# UAE Security clearance



## Tb02 (13 d ago)

Greetings
I have been living in UAE for three years and I received a job offer in Abu Dhabi. However, my security clearance was rejected twice. Kindly can anyone guide me on which agency or entity deals with security clearance? I am a Pakistani national. 

Thank you


----------



## psychopomp1 (Aug 5, 2021)

It's a department of UAE Government who deals with security clearance, you (or your potential employer) can't deal with them - they strictly don't deal with any queries. However, the company can apply for your security clearance again after 6 months. Though its very unusual to be rejected twice.
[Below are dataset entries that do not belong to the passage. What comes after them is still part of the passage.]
-- ==== Sys2Proof/Machine/Window.lean ====
section
/-! DEFINITION. Allotment pages and the staging window (R307, R316, R351, R436). -/

namespace Sys2Proof.Machine

/-- The allotment of a page that a port reaches (R308). -/
def State.page (s : State) (p : Port) (n : Nat) : Option AllotSt := match s.allot n with
  | none => none
  | some a => if portOf a.port = p then some a else none

/-- The image of an allotment is confidential. -/
def State.confidential (s : State) (a : AllotSt) : Bool := (s.image a.image).confidential

/-- The module memory address of the start of a mapped run: BASE carries address [47:24], its bit 23 the tier. -/
def winAddr (base : BitVec 24) : Nat := base.toNat * 2 ^ 24

/-- A write of ALLOT_WIN (R307, R351): a run outside the partitions is ignored whole, and so is every write for a
confidential allotment. A run of 16 MiB lies within one granule. -/
def writeWin (p : Port) (n : Nat) (data : Word) (s : State) : State := match s.page p n with
  | none => s
  | some a => guarded p (fun s =>
      if s.confidential a || (bit data 31 && !a.covers (winAddr (fld data 0 24))) then s
      else s.modAllot n (fun a => { a with winEn := bit data 31, winBase := fld data 0 24 })) s

/-- STAGING_WINDOW_MAP (R307). -/
def execStagingWindowMap (p : Port) (a : Allot) (data : Word) (s : State) : Res :=
  .next (hostWrite p (writeWin p a.val data) s)

/-- The allotment owns a strobe group (R314). -/
def State.ownsGroup (s : State) (n g : Nat) : Bool := decide ((s.strobe g).owner = some (BitVec.ofNat 4 n))

/-- A write of ALLOT_SCHED (R316): ignored whole where it names another group that the allotment does not own, or a period
outside 1 to 4,096. -/
def writeSched (p : Port) (n : Nat) (data : Word) (s : State) : State := match s.page p n with
  | none => s
  | some a =>
    let g := fld data 16 4
    let poll := fld data 0 13
    if (g ≠ a.sgrp ∧ s.ownsGroup n g.toNat = false) ∨ poll = 0 ∨ 4096 < poll.toNat then s
    else s.modAllot n (fun a => { a with sgrp := g, poll := a.poll.write s.now poll })

/-- ALLOT_SCHED_WRITE (R316). -/
def execAllotSchedWrite (p : Port) (a : Allot) (data : Word) (s : State) : Res :=
  .next (hostWrite p (writeSched p a.val data) s)

/-- Where a BAR2 offset lies in module memory, where its slice is mapped for the port (R307, R351). -/
def State.window (s : State) (p : Port) (offset : Nat) : Option Nat := match s.page p (offset / 2 ^ 24) with
  | none => none
  | some a => if a.winEn && !s.confidential a then some (winAddr a.winBase + offset % 2 ^ 24) else none

/-- The parts of an access of n bytes that lie in one slice each: offset and length. An access has at most 4,096 bytes, so that it meets
the end of at most one slice. -/
def slices (offset n : Nat) : List (Nat × Nat) :=
  let first := min n (2 ^ 24 - offset % 2 ^ 24)
  (offset, first) :: if first < n then [(offset + first, n - first)] else []

/-- The gatehouse that serves a port's window: the one that holds the port (R303). -/
def portGh (p : Port) : Nat := p.val

/-- A word that the port's gatehouse reads for a host, as word k of its path: zeros, and true, where it is uncorrectable in its store or
at a bridge on the way (R436). -/
def hostRead (p : Port) (path : List PathNoise) (k w : Nat) (s : State) : State × List Byte × Bool :=
  match readWord 0 w s with
  | (s, .good b) =>
    let c := carry [s.dieOf 0 w, 4 + portGh p] path k b s
    (c.state, if c.bad.isSome then List.replicate 32 0 else c.word, c.bad.isSome)
  | (s, _) => (s, List.replicate 32 0, true)

/-- A word that the port's gatehouse writes for a host, as word k of its path: dropped where it is uncorrectable at a bridge. DESIGN
CHOICE: assumption 123. -/
def hostPut (p : Port) (path : List PathNoise) (k w : Nat) (b : List Byte) (s : State) : State :=
  let c := carry [4 + portGh p, s.dieOf 0 w] path k b s
  if c.bad.isSome then c.state else writeWord 0 w c.word c.state

/-- One part of a read, the first word of which is word k: its bytes, and whether a word of it is uncorrectable. Every word is read,
whatever the others are. A slice that is not mapped reads 0. -/
def readSlice (p : Port) (path : List PathNoise) (k : Nat) (e : Nat × Nat) (s : State) : State × List Byte × Bool :=
  match s.window p e.1 with
  | none => (s, List.replicate e.2 0, false)
  | some a =>
    let (s, b, bad) := (wordsOf a e.2).zipIdx.foldl (fun (s, acc, bad) (w, i) =>
      let (s, b, worse) := hostRead p path (k + i) w s
      (s, acc ++ b, bad || worse)) (s, [], false)
    (s, bytesAt b (a % 32) e.2, bad)

/-- The number on its path of the first word of a part that begins at an offset: the words count on over the whole access. -/
def wordFrom (first : BitVec 28) (offset : Nat) : Nat := offset / 32 - first.toNat / 32

/-- STAGING_WINDOW_READ (R307, R436): every word that the access touches is read, decoded and decrypted; an uncorrectable one poisons
the completion, whose data reads 0. -/
def execStagingWindowRead (p : Port) (offset : BitVec 28) (bytes : BitVec 13) (way : Passage) (s : State) : Res :=
  .next (if s.hears p then
    let (s, b, bad) := (slices offset.toNat bytes.toNat).foldl (fun (s, b, bad) e =>
      let (s, c, worse) := readSlice p way.path (wordFrom offset e.1) e s
      (s, b ++ c, bad || worse)) (applyNoise way.noise s, [], false)
    s.emit (.readData (decide (p.val = 1)) (if bad then List.replicate bytes.toNat 0 else b) bad)
   else s)

/-- The bytes of a write that fall into word w: the offset within the word and the bytes. -/
def wordPart (a : Nat) (data : List Byte) (w : Nat) : Nat × List Byte :=
  let lo := max a (32 * w)
  let hi := min (a + data.length) (32 * w + 32)
  (lo - 32 * w, (data.drop (lo - a)).take (hi - lo))

/-- One word of a host write: a whole word is written, part of a word is merged into what is read, and dropped where that
cannot be read (R436). -/
def hostWord (p : Port) (path : List PathNoise) (a : Nat) (data : List Byte) (s : State) (k w : Nat) : State :=
  let (off, part) := wordPart a data w
  if part.length = 32 then hostPut p path k w part s
  else match hostRead p path k w s with
    | (s, b, false) => hostPut p path k w (b.take off ++ part ++ b.drop (off + part.length)) s
    | (s, _, true) => s

/-- One part of a write, the first word of which is word k; a slice that is not mapped drops it. -/
def writeSlice (p : Port) (path : List PathNoise) (k : Nat) (data : List Byte) (s : State) (offset : Nat) : State :=
  match s.window p offset with
  | none => s
  | some a => (wordsOf a data.length).zipIdx.foldl (fun s (w, i) => hostWord p path a data s (k + i) w) s

/-- STAGING_WINDOW_WRITE (R307, R436). -/
def execStagingWindowWrite (p : Port) (offset : BitVec 28) (data : List Byte) (way : Passage) (s : State) : Res :=
  .next (if s.hears p then
    (slices offset.toNat data.length).foldl (fun s e =>
      writeSlice p way.path (wordFrom offset e.1) (bytesAt data (e.1 - offset.toNat) e.2) s e.1) (applyNoise way.noise s)
   else s)

end Sys2Proof.Machine
end

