/-- R140, R141, R142, R143, R145, R174: a SHADOW entry starts the load of its phase, whose last tick fills the shadow planes from
the configuration store; the swap begins in tick 00004 and exchanges the planes in tick 00005; a swap whose load is not
complete stops the timetable with PLANE_LATE. -/
def Obligations.ShadowCommands : Prop :=
  (∀ (s : State) (a : Allot) (d : Due) (phase : Byte), s.due a.val = some d → sget [] s.upset (entryKey a.val d.table d.ix) = [] → d.kind = .shadow phase → s.clean 0 →
    ∃ t, exec (.ttShadow a) s = .next t ∧
      t.allot a.val = some { d.al with
        pos := some { d.pos with running := some (d.start, d.gear, d.ix + 1) }
        shadow := some { phase := BitVec.ofNat 3 phase.toNat, byEntry := some d.entry
                         doneAt := later (shadowTicks d.al phase.toNat - 1) s.now } } ∧
      (∀ m, m ≠ a.val → t.allot m = s.allot m) ∧ t = { s with allots := t.allots }) ∧
  (∀ (s : State) (a : Allot) (x : AllotSt) (h : Shadow), s.timed → s.allot a.val = some x → x.shadow = some h → h.plane = none →
    h.stopped = false → s.now = h.doneAt → s.clean 0 →
    exec (.shadowLoadDone a ⟨[], []⟩) s = .next (s.modAllot a.val (fun x => { x with shadow := some { h with
      plane := some (planeFrom h.phase ((x.phaseSecs h.phase.toNat).map (fun c =>
        (c, s.bytes 0 (32 * (c.addr.toNat / 32)) (c.count * recBytes c.type.toNat))))) } }))) ∧
  (∀ (s : State) (a : Allot) (x : AllotSt), s.allot a.val = some x → x.shadow = none →
    exec (.shadowLoadDone a ⟨[], []⟩) s = .next s) ∧
  (∀ (s : State) (a : Allot) (x : AllotSt) (ph : BitVec 3) (u : Time), s.timed → s.clear → s.cad.tick = 4 →
    s.allot a.val = some x → x.swapDue = some (ph, u) → u.toNat ≤ s.cad.lap.toNat * 65536 →
    (swapReady x ph ≠ none → x.stopped = false →
      exec (.planeSwap a) s = .next (s.modAllot a.val (fun x => { x with swapAt := some s.now }))) ∧
    (swapReady x ph ≠ none → x.stopped → exec (.planeSwap a) s = .next s) ∧
    (swapReady x ph = none →
      ∃ t, exec (.planeSwap a) s = .next t ∧ t.allot a.val = some { x with swapDue := none, stopped := true, faulted := true } ∧
        t.frc = (writeFault (0x40010000#32 + ph.setWidth 32) x.slice (BitVec.ofNat 3 (4 + ghOfPages x)) 0xFF
          (x.shadow.bind (·.byEntry)) s).frc ∧
        (∀ m, m ≠ a.val → t.allot m = s.allot m) ∧
        t = { s with allots := t.allots, frc := t.frc, mgmt := t.mgmt, out := t.out })) ∧
  ∀ (s : State) (a : Allot) (x : AllotSt) (ph : BitVec 3) (u : Time) (p : Plane), s.timed → s.cad.tick = 5 →
    s.allot a.val = some x → x.swapDue = some (ph, u) → x.swapAt = some (s.cad.lap ++ (4 : BitVec 16)) → swapReady x ph = some p →
    ∃ t y, exec (.planeSwap a) s = .next t ∧ t = swapPlanes a.val p s ∧ t.allot a.val = some y ∧ y.front = some p ∧
      y.planeBit = !x.planeBit ∧ y.swapDue = none ∧ y.run = x.run ∧ (∀ m, m ≠ a.val → t.allot m = s.allot m) ∧
      (x.run = none → y.pos = none ∧
        y.shadow = x.front.map (fun q => { phase := q.phase, doneAt := s.now, plane := some q }) ∧
        t = { s with allots := t.allots, arrays := t.arrays }) ∧
      (∀ r, x.run = some r → y.pos = some { phase := BitVec.ofNat 3 p.phase.toNat, loops := (r.iters.getD p.phase.toNat 0).toNat
                                            step := r.stepBase, execs := (x.pos.map (·.execs)).getD []
                                            free := s.cad.lap ++ (7 : BitVec 16) })

/-- R156, R242, R243, R246, R247: TRN_ARM loads TARGET and DEADLINE and keeps COUNT; a COUNT that equals TARGET completes at once,
and one above it is an overcount of an unlinked turnstile. A turnstile still armed once its deadline tick is over is MISSED,
the lowest of the allotment's is recorded, and the allotment's timetable stops. -/
def Obligations.TurnstileCommands : Prop :=
  (∀ (s : State) (a : Allot) (d : Due) (ti dl : BitVec 16) (tg : Word), s.due a.val = some d → sget [] s.upset (entryKey a.val d.table d.ix) = [] →
    d.kind = .trnArm ti dl tg →
    let k := ti.toNat
    let early := match (s.trn k).earlyAt with
      | some (w, n) => if w = s.now then n else 0
      | none => 0
    let armed : TrnSt := { s.trn k with
      target := tg, deadline := later dl.toNat d.start, entry := d.entry, st := 1, doneAt := none, earlyAt := none }
    let back : State := { s with live := smod 0 s.live (s.trnPlace k 2) (fun v => v - BitVec.ofNat 32 early) }
    ((s.trn k).count.toNat < tg.toNat → ∃ t, exec (.ttTrnArm a) s = .next t ∧ t.trn k = armed ∧ (∀ j, j ≠ k → t.trn j = s.trn j) ∧
      t.allot a.val = some { d.al with pos := some { d.pos with running := some (d.start, d.gear, d.ix + 1) } } ∧
      t = { back with trns := t.trns, allots := t.allots }) ∧
    ((s.trn k).count = tg → ∃ t, exec (.ttTrnArm a) s = .next t ∧
      t.trn k = { armed with st := 2, count := 0, roster := [], doneAt := some s.now } ∧ (∀ j, j ≠ k → t.trn j = s.trn j) ∧
      t.allot a.val = some { d.al with pos := some { d.pos with running := some (d.start, d.gear, d.ix + 1) } } ∧
      t = { (back.bump (s.trnPlace k 0) 1) with trns := t.trns, allots := t.allots }) ∧
    (tg.toNat < (s.trn k).count.toNat → (s.trn k).link = none → (s.trn k).owner = some (BitVec.ofNat 4 a.val) →
      ∃ t, exec (.ttTrnArm a) s = .next t ∧ t.trn k = armed ∧ (∀ j, j ≠ k → t.trn j = s.trn j) ∧
        t.frc = (writeFault (0x60020000#32 + BitVec.ofNat 32 k) d.al.slice (trnDie k) 0xFF (some d.entry) s).frc ∧
        (t.allot a.val).map (·.stopped) = some true ∧
        t = { back with trns := t.trns, allots := t.allots, frc := t.frc, mgmt := t.mgmt, out := t.out })) ∧
  (∀ (s : State) (k : Trn) (n : BitVec 4) (x : AllotSt), s.timed → (s.trn k.val).owner = some n → (s.trn k.val).st = 1 →
    s.over (s.trn k.val).deadline → s.now.toNat = (s.trn k.val).deadline.toNat + 1 → s.allot n.toNat = some x → x.stopped = false →
    rising s.trns →
    let misses := fun (j : Nat) => (s.trn j).owner = some n ∧ (s.trn j).st = 1 ∧ (s.trn j).deadline = (s.trn k.val).deadline
    ∃ t low, exec (.turnstileDeadline k) s = .next t ∧ misses low ∧ (∀ j, misses j → low ≤ j) ∧
      (∀ j, misses j → t.trn j = { s.trn j with
        st := 3
        miss := some (match shortPos s (s.trn j) with
          | none => (0x1F, 0x3FFFF)
          | some (p, c) => (BitVec.ofNat 5 p, c)) }) ∧
      (∀ j, ¬misses j → t.trn j = s.trn j) ∧
      t.frc = (writeFaultAt (s.trn k.val).deadline (faultCode 0x6 0x001 (BitVec.ofNat 16 low)) x.slice (trnDie low)
        (match shortPos s (s.trn low) with | none => 0xFF | some (p, _) => BitVec.ofNat 8 p) (some (s.trn low).entry) s).frc ∧
      (∀ m, t.allot m = if m = n.toNat then some x.fault else s.allot m) ∧
      t.live = ((s.missing n.toNat (s.trn k.val).deadline).foldl (fun s j => missTrn j s) s).live ∧
      t = { s with trns := t.trns, live := t.live, allots := t.allots, frc := t.frc, mgmt := t.mgmt, out := t.out }) ∧
  ∀ (s : State) (k : Trn), (s.trn k.val).st ≠ 1 → exec (.turnstileDeadline k) s = .next s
I assume you don't have any criminal record anywhere? (no matter how minor the offence)


----------



## Tb02 (13 d ago)

I have a police clearance certificate from the Interior ministry that says, I have no criminal record. Can you please specify which department of government deals with it?


psychopomp1 said:


> It's a department of UAE Government who deals with security clearance, you (or your potential employer) can't deal with them - they strictly don't deal with any queries. However, the company can apply for your security clearance again after 6 months. Though its very unusual to be rejected twice. I assume you don't have any criminal record anywhere? (no matter how minor the offence)


r


----------



## psychopomp1 (Aug 5, 2021)

Tb02 said:


> I have a police clearance certificate from the Interior ministry that says, I have no criminal record. Can you please specify which department of government deals with it?
> 
> r


No idea, but they don't deal with the public directly...trust me, they don't. You can't do anything other than ask the employer to apply for your SC again after 6 months and then hope for the best.


----------



## Tb02 (13 d ago)

Alright. Thank you so much


----------